When I woke up, I was feeling better. Calmer. Able to catch my breath. Maybe the babers shifted a bit while I slumbered, maybe my slowing things down made a difference. But then I got to thinking about how busy this life has been in the last few weeks. We've had a whirlwind of weeks with birthdays (Tim's and mine), visitors (my sister and her crew), homework/finals/projects, trips to the western shore, and just general busy-ness! Not to mention the daunting realization that babers is set to arrive in about 7 weeks or so. And that comes with a list of "to dos" - though less than we got in order for Maggs. But WOW. Not only is it hard to physically catch our breath at 8 months preggers, but life doesn't slow down for anyone!

So tonight at Taize, we heard the story of God breathing life into his creation and then Jesus breathing life and healing back into a child. And I was just struck ... that God not only created us, but promises to sustain us ... in a busy life, in a busy world, in busy people who are creating and sustaining life! I can't believe - God willing - how quickly that little life will be with us, in my arms... likely after I myself do some very labored breathing to get that little one from life on the inside to life on the outside!

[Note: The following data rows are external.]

-- ==== Sys2Proof/Tests/Witnesses.lean ====
section
/-! SUPPORT. For every statement with hypotheses, a state and operands that meet them together, clause by clause, at the
ends of the ranges the clauses speak of. -/

namespace Sys2Proof.Tests

open Sys2Proof.Machine

/-- An accepted record of each role. -/
def binRecord : List Byte := record 0 0x110184 1 1250 230
def gatewayRecord : List Byte := record 1 0x11F003 0 0 0

/-- The station with this merging frame. -/
def merging (s : State) (parts : RxParts) : State :=
  { s with pair := { s.pair with merging := some { frame := { sender := 0x11F003, rxTime := 1000, parts := parts }, cursor := 0 } } }

/-! ### The step and the module port -/

theorem test_witness_StepRunsTheFrontCommand : State.reset.pending = [] := rfl

theorem test_witness_UnservedAndAbandoned :
    (∃ s : State, s.gw.inHand = none ∧ s.port.resultAt = some 5 ∧ 5 ≤ s.port.sdo.length) ∧
      (∃ s : State, s.gw.inHand = none ∧ s.port.resultAt = some 0 ∧ s.port.sdo.length = 0) ∧
      (∃ s : State, s.gw.inHand ≠ none ∧ s.port.resultAt = some 2 ∧ 2 ≤ s.port.sdo.length ∧ s.port.sdo.length = 2 + 32) ∧
      State.reset.port.ready = false ∧ (portRow (.exportNext [])).isSome = true ∧ (0x00 : Byte) ∉ commandCodes ∧
      (0xFF : Byte) ∉ commandCodes ∧ Abandon.inCode.wellFormed = true ∧ (Abandon.inCount 0x20).wellFormed = true ∧
      (Abandon.inArgs 0x20 1 []).wellFormed = true ∧ (Abandon.inArgs 0x20 3 [1, 2]).wellFormed = true :=
  ⟨⟨after (.readEntry [0x11, 0x04, 0x12]) up, by decide⟩,
    ⟨{ up with port := { up.port with resultAt := some 0 } }, by decide⟩,
    ⟨after (.exportNext []) gatewayHolding, by decide⟩, by decide⟩

theorem test_witness_PortChecksInOrder :
    (up.port.ready = true ∧ (0x99 : Byte) ∉ commandCodes) ∧
      (portRow (.start []) = some ⟨[], 43, true, none⟩ ∧ ([] : List Byte).length ≠ 43) ∧
      (portRow (.rejoin []) = some ⟨[], 0, false, none⟩ ∧ up.running = false) ∧
      (portRow (.exportNext []) = some ⟨[], 0, false, some .gateway⟩ ∧ bin.port.ready = true ∧ bin.running = true ∧
        some Role.gateway ≠ some bin.role) ∧
      (portRow (.exportNext []) = some ⟨[], 0, false, some .gateway⟩ ∧ gateway.port.ready = true ∧
        gateway.running = true ∧ some Role.gateway = some gateway.role) := by decide

theorem test_witness_StatusByteFields :
    (up.running = false ∧ up.clearedOk) ∧
      ({ up with config := some gatewayCfg } : State).running = false ∧
      ({ up with config := some gatewayCfg } : State).clearedOk ∧
      ∃ t, exec .hardReset bin = .next t :=
  ⟨by decide, by decide, by decide, _, rfl⟩

theorem test_witness_ReadStatusReturnsTheSnapshot : up.port.ready = true ∧
    gatewayHolding.port.ready = true := by decide

theorem test_witness_ReadOwnReturnsTheEstimator :
    bin.port.ready = true ∧ bin.running = true ∧ bin.role = .bin ∧ bin.est.figures = none ∧
      binHolding.port.ready = true ∧ binHolding.running = true ∧ binHolding.role = .bin ∧
      binHolding.est.figures ≠ none ∧
      binHolding.est.lastReport ≠ none := by decide

theorem test_witness_ReadEntryAndReadSlot :
    (up.port.ready = true ∧ up.running = false) ∧
      binHolding.port.ready = true ∧ binHolding.running = true ∧ tableWf binHolding.table ∧
      (own ∈ binHolding.table ∧ own.report.binId = (0x11 : Byte) ++ (0x01 : Byte) ++ (0x84 : Byte)) ∧
      (∀ e ∈ binHolding.table, e.report.binId ≠ (0x11 : Byte) ++ (0x04 : Byte) ++ (0x13 : Byte)) ∧
      (far ∈ binHolding.table ∧ far.position = (0x7F : Byte).toNat) ∧
      (∀ e ∈ binHolding.table, e.position ≠ (0x80 : Byte).toNat) ∧
      (∀ e ∈ binHolding.table, e.position ≠ (0xFF : Byte).toNat) := by decide

theorem test_witness_RejoinArmsRecovery :
    (up.port.ready = true ∧ up.running = false) ∧ (bin.port.ready = true ∧ bin.mon.standing ≠ .mute) ∧
      ∃ s : State, s.port.ready = true ∧ s.running = true ∧ s.mon.standing = .mute :=
  ⟨by decide, by decide, { bin with mon := { bin.mon with standing := .mute, sendFailure := 256 } }, by decide⟩

theorem test_witness_NoticeFlagsAndMaskCommands : bin.port.ready = true ∧ bin.running = true := by decide

/-! ### Station life -/

theorem test_witness_StartRefuses :
    (bin.port.ready = true ∧ binRecord.length = 43 ∧ bin.running = true) ∧ up.port.ready = true ∧ up.running = false ∧
      startFailure (record 2 0x110184 1 1250 230) = some 1 ∧ startFailure (record 0 0x11F000 1 1250 230) = some 2 ∧
      startFailure (record 1 0x11EFFF 1 1250 230) = some 2 ∧ startFailure (record 0 0x110184 4 1250 230) = some 3 ∧
      startFailure (record 0 0x110184 3 199 50) = some 4 ∧ startFailure (record 0 0x110184 3 4001 50) = some 4 ∧
      startFailure (record 0 0x110184 3 200 49) = some 5 ∧
      startFailure (record 0 0x110184 3 200 101) = some 5 := by decide

theorem test_witness_StartRuns :
    up.port.ready = true ∧ up.running = false ∧
      (binRecord.length = 43 ∧ startFailure binRecord = none ∧ fieldAt binRecord 0 1 = 0) ∧
      (gatewayRecord.length = 43 ∧ startFailure gatewayRecord = none ∧ fieldAt gatewayRecord 0 1 = 1) ∧
      up.eng.tail = [] ∧ ({ up with eng := { up.eng with tail := [true] } } : State).eng.tail ≠ [] := by decide

theorem test_witness_StartAppliesTheRecord :
    up.port.ready = true ∧ up.running = false ∧ binRecord.length = 43 ∧ startFailure binRecord = none ∧
      fieldAt binRecord 21 2 = 0 ∧
      ∃ r : List Byte, r.length = 43 ∧ startFailure r = none ∧ fieldAt r 21 2 = 375 ∧ fieldAt r 9 2 = 991 :=
  ⟨by decide, by decide, by decide, by decide, by decide,
    (binRecord.take 9 ++ [0x03, 0xDF] ++ (binRecord.drop 11).take 10 ++ [0x01, 0x77] ++ binRecord.drop 23), by decide⟩

/-- UNCONFIGURED with the own bin's report and a drained one retained. -/
def retaining : State :=
  { up with table := [{ own with origin := .home, owing := .held }, { far with owing := .drained }] }

theorem test_witness_StartPreparesTheTable :
    retaining.port.ready = true ∧ retaining.running = false ∧ tableWf retaining.table ∧ binRecord.length = 43 ∧
      startFailure binRecord = none ∧ (∃ e ∈ retaining.table, e.report.binId = 0x110184) ∧
      gatewayRecord.length = 43 ∧ startFailure gatewayRecord = none ∧
      (up.port.ready = true ∧ tableWf up.table ∧ ∀ e ∈ up.table, e.report.binId ≠ 0x110184) := by decide

theorem test_witness_RestartClears :
    (up.port.ready = true ∧ up.running = false) ∧ binHolding.port.ready = true ∧
    binHolding.running = true := by decide

/-- The bin station sending the body 0x11, 0xFF. -/
def sending : State :=
  { bin with eng := { bin.eng with state := .sending, key := true, onAir := some (.sending [0x11, 0xFF]) } }

theorem test_witness_RestartOnTheChannel :
    (bin.port.ready = true ∧ bin.running = true ∧ bin.eng.state ≠ .off ∧ bin.eng.state ≠ .sending) ∧
      (sending.port.ready = true ∧ sending.running = true ∧ sending.eng.state = .sending ∧
        sending.eng.onAir = some (.sending [0x11, 0xFF])) ∧
      (∃ unit rest, (OnAir.sending [0x11, 0xFF]).units = [] ++ unit :: rest ∧ unit.length = 8) ∧
      (∃ unit rest, (OnAir.sending [0x11, 0xFF]).units = [markBits] ++ unit :: rest ∧ [markBits].flatten.length < 9 ∧
        17 ≤ [markBits].flatten.length + unit.length) ∧
      ∃ s : State, s.eng.tail ≠ [] ∧ s.running = false ∧
      ({ s with running := true, config := some binCfg } : State).role = .bin ∧
        ({ s with running := true, config := some gatewayCfg } : State).role = .gateway :=
  ⟨by decide, by decide, ⟨_, _, rfl, by decide⟩, ⟨_, _, rfl, by decide, by decide⟩,
    { up with eng := { up.eng with tail := List.replicate 8 true } }, by decide⟩

theorem test_witness_ResetAndClock :
    State.reset.port.resetn = false ∧ up.port.resetn = true ∧
      (∃ s : State, s.port.resetn = true ∧ s.clock = 4294967294 ∧ s.clock < 4294967295) ∧
      ∃ s : State, s.clock = 4294967295 :=
  ⟨rfl, rfl, ⟨{ up with clock := 4294967294 }, by decide⟩, { up with clock := 4294967295 }, rfl⟩

/-- The near entry at the age limit, placed in a STAGED frame. -/
def aging : State :=
  staged { binHolding with table := [own, { near with placed := .stage, rxAge := 720 }, far], boundaryDue := true }
    (fillOf [near] false) .staged .awake

theorem test_witness_MinuteBoundaryAndRefill :
    (tableWf aging.table ∧ aging.running = true ∧ aging.boundaryDue = true ∧ aging.sel.stageCond = some .staged ∧
      ∃ e ∈ aging.table, e.origin ≠ .own ∧ aging.cfg.ageLimit = currentAge e.rxAge e.rxTime aging.clock ∧
        e.placed = .stage ∧ (e.report.binId, e.report.seq) ∈ (fillOf [near] false).refs) ∧
    (∃ s : State, s.boundaryDue = true ∧ s.running = false) ∧ (∃ s : State, s.boundaryDue = true ∧ s.running = true) ∧
      (bin.running = true ∧ bin.role = .bin ∧ bin.sel.refillCount < bin.cfg.refillInterval) ∧
      ∃ s : State, s.running = true ∧ s.role = .bin ∧ s.cfg.refillInterval = s.sel.refillCount :=
  ⟨by decide, ⟨{ up with boundaryDue := true }, by decide⟩, ⟨{ binHolding with boundaryDue := true }, by decide⟩, by decide,
    { bin with sel := { bin.sel with refillCount := 5 } }, by decide⟩

/-- The bin station MUTE with a probe due and its own entry overflowing. -/
def probing : State :=
  { bin with
    table := [{ own with report := { own.report with cls := 0, level := 1000, ttf := 0 } }],
    mon := { bin.mon with standing := .mute, sendFailure := 256 } }

theorem test_witness_ProbeTimerStagesTheProbe :
    probing.running = true ∧ probing.role = .bin ∧ probing.mon.standing = .mute ∧ probing.mon.probeTimer = 0 ∧
      probing.sel.build = none ∧ probing.sel.stage = none ∧
      ∃ e, probing.holds probing.cfg.stationId e ∧ e.owing = .owed ∧ e.placed = .unplaced ∧ e.report.cls = 0 :=
  ⟨by decide, by decide, by decide, by decide, by decide, by decide,
    { own with report := { own.report with cls := 0, level := 1000, ttf := 0 } },
    ⟨by decide, by decide, by decide⟩, by decide, by decide, by decide⟩

/-- The bin station MUTE with a probe due and no entry. -/
def probeDue : State := { bin with mon := { bin.mon with standing := .mute, sendFailure := 256 } }

/-- A full bin's sample is the last condition of the due probe: the frame newly staged is the OWN entry's. -/
theorem test_witness_ProbeAtASample :
    probeDue.probeBuilt ∧ probeDue.muteOk ∧ probeDue.tableOk ∧ probeDue.clearedOk ∧ probeDue.slotsOk ∧
      ∃ t f, exec (.postSample [0x00, 0xE6, 0]) probeDue = .next t ∧ t.running = true ∧ t.role = .bin ∧
        t.mon.standing = .mute ∧ t.sel.stage = some { frame := f, cond := .staged } ∧ probeDue.sel.stage = none :=
  ⟨fun _ _ _ _ _ _ _ _ he => absurd he List.not_mem_nil, fun _ _ _ => ⟨rfl, fun _ h => nomatch h⟩, by decide,
    by decide, by decide, _, _, rfl, by decide, by decide, by decide, rfl, rfl⟩

/-! ### The fill estimator -/

/-- The figures of the clauses: each window length, a level at each end and between, each class. -/
theorem test_witness_FiguresOfAnAdmittedSample :
    binCfg.fullDist < binCfg.emptyDist ∧
      ([[], [700], [700, 800], [700, 800, 900]].map (fun w =>
        (({ Estimator.reset with window := w } : Estimator).admitRange binCfg 0 740 false).1.figures.map (fun f => f.range))) =
        [some 740, some 740, some 740, some 800] ∧
      ((Estimator.reset.admitRange binCfg 0 231 false).1.figures.map (fun f => (f.level, f.ttf, f.cls.val))) =
        some (999, 65535, 2) ∧
      ((Estimator.reset.admitRange binCfg 0 230 false).1.figures.map (fun f => (f.level, f.ttf, f.cls.val))) = some (1000, 0, 0) ∧
      ((Estimator.reset.admitRange binCfg 0 1250 false).1.figures.map (fun f => (f.level, f.ttf, f.cls.val))) =
        some (0, 65535, 3) ∧
      ((({ Estimator.reset with rate := 2400, seeded := true, anchor := some (400, 0) } : Estimator).admitRange
        binCfg 30 650 false).1.figures.map (fun f => (f.level, f.ttf, f.cls.val))) = some (588, 164, 1) := by decide

theorem test_witness_RateStepMeasures :
    Estimator.reset.anchor = none ∧
      ∃ e : Estimator, e.anchor = some (100, 40) ∧ (40 ≤ 99 ∧ 99 - 40 < 60) ∧ (40 ≤ 100 ∧ 60 ≤ 100 - 40) ∧
      e.rate ≤ 65535 :=
  ⟨rfl, { Estimator.reset with anchor := some (100, 40) }, by decide⟩

theorem test_witness_SamplesAreTaken :
    Estimator.reset.window.length ≤ 3 ∧ binHolding.est.window.length ≤ 3 ∧
      (binHolding.est.admitRange binCfg 1000 1005 false).2 = true ∧
      (binHolding.est.admitRange binCfg 1000 740 false).2 = false ∧
      (binHolding.est.admitRange binCfg 1000 1005 true).2 = false := by decide

theorem test_witness_PostSampleReports :
    bin.port.ready = true ∧ bin.running = true ∧ bin.role = .bin ∧
      (bin.est.takeSample bin.cfg bin.clock 900 .plain).1.triggered bin.cfg bin.clock false = true ∧
      (tableWf bin.table ∧ (∀ x ∈ bin.table, x.report.binId ≠ bin.cfg.stationId) ∧ lowestFreeIs bin.table 0) ∧
      binHolding.holds binHolding.cfg.stationId own ∧
      (∃ s : State, s.sel.stageCond = some .staged ∧ s.holds s.cfg.stationId { own with placed := .stage } ∧
        own.report.seq ≠ s.est.nextSeq) ∧
      (binHolding.est.takeSample binHolding.cfg binHolding.clock 900 .plain).1.triggered binHolding.cfg binHolding.clock false =
        true ∧
      (binHolding.est.takeSample binHolding.cfg binHolding.clock 900 .lid).1.triggered binHolding.cfg binHolding.clock false =
        false :=
  ⟨by decide, by decide, by decide, by decide,
    ⟨by decide, by decide, by decide, by simp [bin, up, State.reset], by simp⟩,
    ⟨by decide, by decide, by decide⟩,
    ⟨staged { binHolding with table := [{ own with placed := .stage }, near, far] } (fillOf [own] false) .staged .awake,
      by decide, ⟨by decide, by decide, by decide⟩, by decide⟩, by decide, by decide⟩

/-! ### The gateway unit -/

theorem test_witness_SolicitMakesAPendingSolicit :
    gateway.port.ready = true ∧ gateway.running = true ∧ gateway.role = .gateway ∧ gateway.gw.solicit = none ∧
      gateway.sel.build = none ∧ gateway.sel.stage = none ∧ gateway.gw.drainList = [] ∧
      gateway.mon.standing = .active ∧
      (after (.solicit [0x11, 0, 0, 0, 0xFF, 0xFF, 1]) gateway).gw.solicit ≠ none := by decide

theorem test_witness_ExportNextHandsOutTheHead :
    (gateway.port.ready = true ∧ gateway.running = true ∧ gateway.role = .gateway ∧ gateway.gw.queue = []) ∧
      (gatewayHolding.port.ready = true ∧ gatewayHolding.running = true ∧ gatewayHolding.role = .gateway) ∧
      gatewayHolding.gw.queue = [0x110412, 0x110484] ∧
      gatewayHolding.holds 0x110412 (entry 0 (report 0x110412 3 1 130) .home .held) ∧
      (after (.exportNext []) gatewayHolding).gw.inHand = some (0x110412, 3) ∧
      (after (.exportNext []) gatewayHolding).port.resultAt = some 2 ∧
      2 + 31 < (after (.exportNext []) gatewayHolding).port.sdo.length :=
  ⟨by decide, by decide, by decide, ⟨by decide, by decide, by decide⟩, by decide, by decide, by decide⟩

/-- The gateway with its first report handed out and this drain list. -/
def delivering (l : List DrainItem) : State :=
  { gatewayHolding with gw := { gatewayHolding.gw with inHand := some (0x110412, 3), drainList := l } }

/-- Seven items of other bins. -/
def sevenItems : List DrainItem := (List.range 7).map (fun n => ⟨BitVec.ofNat 24 (0x110001 + n), 1, 0⟩)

Of course, I pray it will take several more weeks, as I have a semester to get through and I want our babe fully cooked, healthy, and ready to breathe on it's own. I also pray for my sisters-in-law, Megan and Amy, who are waiting on late little girls. They were both due 4/7 and their wait continues. Luckily they are healthy and their babes are healthy ... but they, too, are learning all about slowing down and waiting.

Breeeeeathe in, breeeeeathe out. Repeat. Slowly.

Slowly.

3.09.2011

lent begins

I am a traveler on the way
to a sacred place
where God holds me
in the palm of his hand.

-Henri Nouwen

I am hopeful, that over the next 40 days of Lent, I will be aware of this. I don't have an exact discipline specified - that is, something given up or a specific practice added to my life. However, I have been thinking a lot about what it means to carve out space for God and living with intention and making an effort for peace. Peace within myself and peace in this world. What does it mean to wait? And to be OK in the waiting? Where does simplifying come in? Where does space set apart come in, especially when that just doesn't seem practical?

I know - big questions. And without a mission statement/goal, can I possibly succeed? Am I being over-ambitious? Well, I pray with God's help that I will begin carving out some time and space to discover what I need. I look at this Lenten season as a beginning to more intention, more trust, more patience. I trust that I may indeed be moved - if I let myself be open to God's movement in my life...

I am beginning by reading "Gifts from the Sea" by Anne Morrow Lindbergh. I was given it for Christmas and had not really looked at it since then, but randomly picked it up last night. What a timely offering placed in front of me. To my surprise, it explores a lot of the themes I mentioned above and for that, I say thank you, God. Way to toss it in my path!